Bendungan Bintang Bano kini menjadi bendungan terbesar di NTB dengan luas kolam 256 hektar.

Bendungan ini dirancang untuk membendung aliran sungai Brang Rea dengan volume 76 juta meter kubik.

Baca Juga: Menarik sekali! Jembatan terpanjang di Aceh yang panjangnya mencapai 400 meter ini ternyata berasal dari kawasan ini

Desain konstruksi bendungan ini menggunakan jenis bendungan urugan batu inti tegak dengan tinggi 72 meter, panjang 497,25 meter, lebar puncak 12 meter, dan elevasi puncak +120 meter.

Bendungan Bintang Bano dibangun sebagai bendungan multifungsi yang tidak hanya menampung air saja.

Dengan kapasitas tersebut, Bendungan Bintang Bano mampu memenuhi kebutuhan air baku 7 kecamatan di Sumbawa Barat dengan kapasitas 550 liter per detik.

Baca juga: IDENTITAS Korban Meninggal Dunia Kecelakaan Kereta Api di Dicalengka Bandung, 3 Orang Meninggal: Insinyur, Asisten Insinyur dan Pegawai Kereta Api

Air yang ditampung di bendungan ini juga digunakan untuk irigasi lahan pertanian. Bendungan Bano akan mengairi lahan tersebut

pertanian seluas 6.700 hektar, dimana 4.200 hektar diantaranya merupakan pertanian tadah hujan.

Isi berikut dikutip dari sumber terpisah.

-- ==== Sys2Proof/Tests/World.lean ====
section
/-! SUPPORT. States that the tests and witnesses stand on: one small launch whose thread 0 issues, with or without memory around
it, and the shapes of the statements' hypotheses as facts that evaluation decides. -/

namespace Sys2Proof.Tests

open Sys2Proof.Machine

/-! ## A group that issues -/

/-- Threads tids of slot 0 issue at word 0 of segment 0 behind a prefix word, with the first v and w registers given. -/
def st (vs ws : List Word) (pfx : Option Word := none) (tids : List Nat := [0]) : State :=
  let s := installWord State.reset 0
  let s := { s with agenda := [], issue := some { slot := 0, pc := 0, tids := tids, handler := false, pfx := pfx } }
  match s.party? 0 with
  | some p =>
    s.setParty 0 { p with
      w := ws ++ p.w.drop ws.length
      threads := p.threads.map fun t => { t with v := vs ++ t.v.drop vs.length } }
  | none => s

def onL (f : Launch → Launch) (s : State) : State := { s with launches := s.launches.map f }
def onP (f : Party → Party) (s : State) : State := match s.party? 0 with | some p => s.setParty 0 (f p) | none => s
def onT (f : Thread → Thread) (s : State) : State := onP (fun p => { p with threads := p.threads.map f }) s
/-- The group stands at another PC. -/
def withPc (pc : Pc) (s : State) : State :=
  let s := onT (fun t => { t with pc := pc }) s
  { s with issue := s.issue.map fun g => { g with pc := pc } }
/-- The launch has a handler at a PC. -/
def handlerAt (h : Nat) : State → State := onL fun l => { l with record := setFld l.record 32 16 h }
/-- The group is in handler mode. -/
def inHandler (s : State) : State :=
  let s := onT (fun t => { t with handler := true }) s
  { s with issue := s.issue.map fun g => { g with handler := true } }

/-- The context of the issuing group, where there is one. -/
def cxOf (s : State) (i : Instr) : Cx :=
  (cx? s i).getD
    { slot := 0, issue := ⟨0, 0, [], false, none⟩, party := startParty (installLaunch 0) (newBlock 0 0 0 0 0 0 0 0 []) 0,
      launch := installLaunch 0, form := formOf (fun _ => 0) (defaultPfx .none) i, p := defaultPfx .none, i := i,
      d := 0, a := 0, b := 0, npc := 0, atEnd := false }

/-- The state after an answer, where there is one. -/
def after {α : Type} (o : Host.Outcome State Fault Refusal) (d : α) (f : State → α) : α :=
  match o with
  | .next t => f t
  | .fault _ | .refused _ => d
/-- Register v n of thread k of slot 0 after an instruction. -/
def vAfter (i : Instr) (s : State) (k n : Nat) : Nat :=
  after (exec i s) 0 fun t => match t.party? 0 with | some p => ((p.thread k).v.getD n 0#32).toNat | none => 0
/-- Registers v n and v n+1 as one value. -/
def vvAfter (i : Instr) (s : State) (k n : Nat) : Nat := vAfter i s k n + 2 ^ 32 * vAfter i s k (n + 1)
/-- Register w n of slot 0 after an instruction. -/
def wAfter (i : Instr) (s : State) (n : Nat) : Nat :=
  after (exec i s) 0 fun t => match t.party? 0 with | some p => (p.w.getD n 0#32).toNat | none => 0
/-- A fact of thread k of slot 0 after an instruction. -/
def tAfter {α : Type} (i : Instr) (s : State) (k : Nat) (d : α) (f : Thread → α) : α :=
  after (exec i s) d fun t => match t.party? 0 with | some p => f (p.thread k) | none => d

/-! ## Hypotheses as evaluation -/

/-- The facts of Issues. -/
def issuesB (s : State) (i : Instr) : Bool :=
  let cx := cxOf s i
  cx? s i == some cx && (encCheck cx.form cx.p i cx.d cx.a cx.b cx.party.nv cx.issue.handler).isNone && !cx.detReflo
/-- The facts of Runs. -/
def runsB (s : State) (i : Instr) : Bool := issuesB s i && !(cxOf s i).atEnd
/-- The facts of RunsOne, for thread k. -/
def runsOneB (s : State) (i : Instr) (k : Nat) : Bool := runsB s i && (cxOf s i).tids == [k] && (cxOf s i).enabled k

theorem issues_of {s : State} {i : Instr} (h : issuesB s i = true) : Issues s i (cxOf s i) := by
  simp only [issuesB, Bool.and_eq_true, beq_iff_eq, Option.isNone_iff_eq_none, Bool.not_eq_true'] at h
  exact ⟨h.1.1, h.1.2, h.2⟩
theorem runs_of {s : State} {i : Instr} (h : runsB s i = true) : Runs s i (cxOf s i) := by
  simp only [runsB, Bool.and_eq_true, Bool.not_eq_true'] at h
  exact ⟨issues_of h.1, h.2⟩
theorem runsOne_of {s : State} {i : Instr} {k : Nat} (h : runsOneB s i k = true) : RunsOne s i (cxOf s i) k := by
  simp only [runsOneB, Bool.and_eq_true, beq_iff_eq] at h
  exact ⟨runs_of h.1.1, h.1.2, h.2⟩
/-- Instructions that each run in one state. -/
theorem runs_all {s : State} {is : List Instr} (h : is.all (runsB s) = true) : ∀ i ∈ is, Runs s i (cxOf s i) :=
  fun i hi => runs_of (List.all_eq_true.mp h i hi)

/-! ## A package with memory -/

/-- Entry of buffer 1 of context 0: valid, every right, 64 KiB pages, 2 MiB, page table at PPA 65536. -/
def entry1 : Nat := 2 ^ 31 + 0x3F * 2 ^ 16 + 2 ^ 21 * 2 ^ 64 + 65536 * 2 ^ 128
/-- Its page table, of two pages. -/
def dram0 : List Host.Cell :=
  let m := Memory.write [] 65536 8 (2 ^ 63 + 73728)
  let m := Memory.write m 73728 8 (2 ^ 63 + 81920)
  let m := Memory.write m 81920 8 (mkLeaf 0 0 0 16)
  Memory.write m 81928 8 (mkLeaf 0 0 0 17)
/-- Global address of an offset of buffer 1. -/
def buf (off : Nat) : Nat := 2 ^ 44 + off
/-- Window address of an offset of the party's own scratchpad portion. -/
def sEA (off : Nat) : Nat := scrEa 0 off
/-- The words of a 64-bit value. -/
def lo (x : Nat) : Word := BitVec.ofNat 32 x
def hi (x : Nat) : Word := BitVec.ofNat 32 (x / 2 ^ 32)
/-- A launch record with 64 KiB of scratchpad. -/
def scrRecord : Nat := installRecord + 65536 * 2 ^ (8 * 224)
/-- The group of st on a package that has booted, with buffer 1 and the launch's scratchpad at portion base 0 of core 0. -/
def world (vs ws : List Word) (pfx : Option Word := none) (tids : List Nat := [0]) : State :=
  let s := st vs ws pfx tids
  let s := { s with dram := dram0, bufs := [((0, 1), entry1)], booted := true }
  let s := onL (fun l => { l with record := scrRecord }) s
  let s := s.setDie 0 { s.die 0 with cond := .running }
  s.setCore 0 { s.core 0 with region := 524288, portions := [{ base := 0, size := 65536, lid := 0, blin := 0 }] }
/-- Bytes put into core 0's scratchpad. -/
def withScr (off n x : Nat) (s : State) : State := s.setCore 0 { s.core 0 with scr := Memory.write (s.core 0).scr off n x }
/-- A request in front of the agent that moves. -/
def ask (i : Input) (s : State) : State := { s with input := i }
/-- An operation of thread 0 of slot 0. -/
def opOf (id : Nat) (cls : Option Cls) (kind : OpKind) (phase : Phase) : Op :=
  { id := id, slot := 0, lid := 0, tids := [0], live := [0], cls := cls, pc := 0, kind := kind, phase := phase, after := [],
    untilTret := none, work := {} }
def withOp (o : Op) (s : State) : State := { s with ops := s.ops ++ [o] }
/-- A launch whose format slot k is a word. -/
def withSlot (k w : Nat) : State → State := onL fun l => { l with record := setFld l.record (8 * (32 + 4 * k)) 32 w }

end Sys2Proof.Tests
end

Keberadaan saluran irigasi ini diharapkan dapat memberikan hasil pertanian yang maksimal.

Baca Juga: KRONOLOGI Adu Banteng Kecelakaan Kereta Vs Kereta Api di Cicalengka Bandung: Begini Kondisi Saat Ini

Pembangunan Bendungan Bano juga bertujuan untuk mengurangi banjir di Kabupaten Sumbawa Barat sebesar 53 persen.

Sebagai pembangkit listrik, Bendungan Bintang Bano berpotensi menghasilkan listrik dari pemanfaatan listrik

air sebesar 6,6 MW. Bendungan ketiga di NTB yang diresmikan Jokowi. Bendungan Bintang Bano merupakan salah satu dari 61 bendungan yang diresmikan Jokowi.

termasuk dalam Proyek Strategis Nasional (PSN) berdasarkan Peraturan Presiden Republik Indonesia Nomor 109 Tahun 2020.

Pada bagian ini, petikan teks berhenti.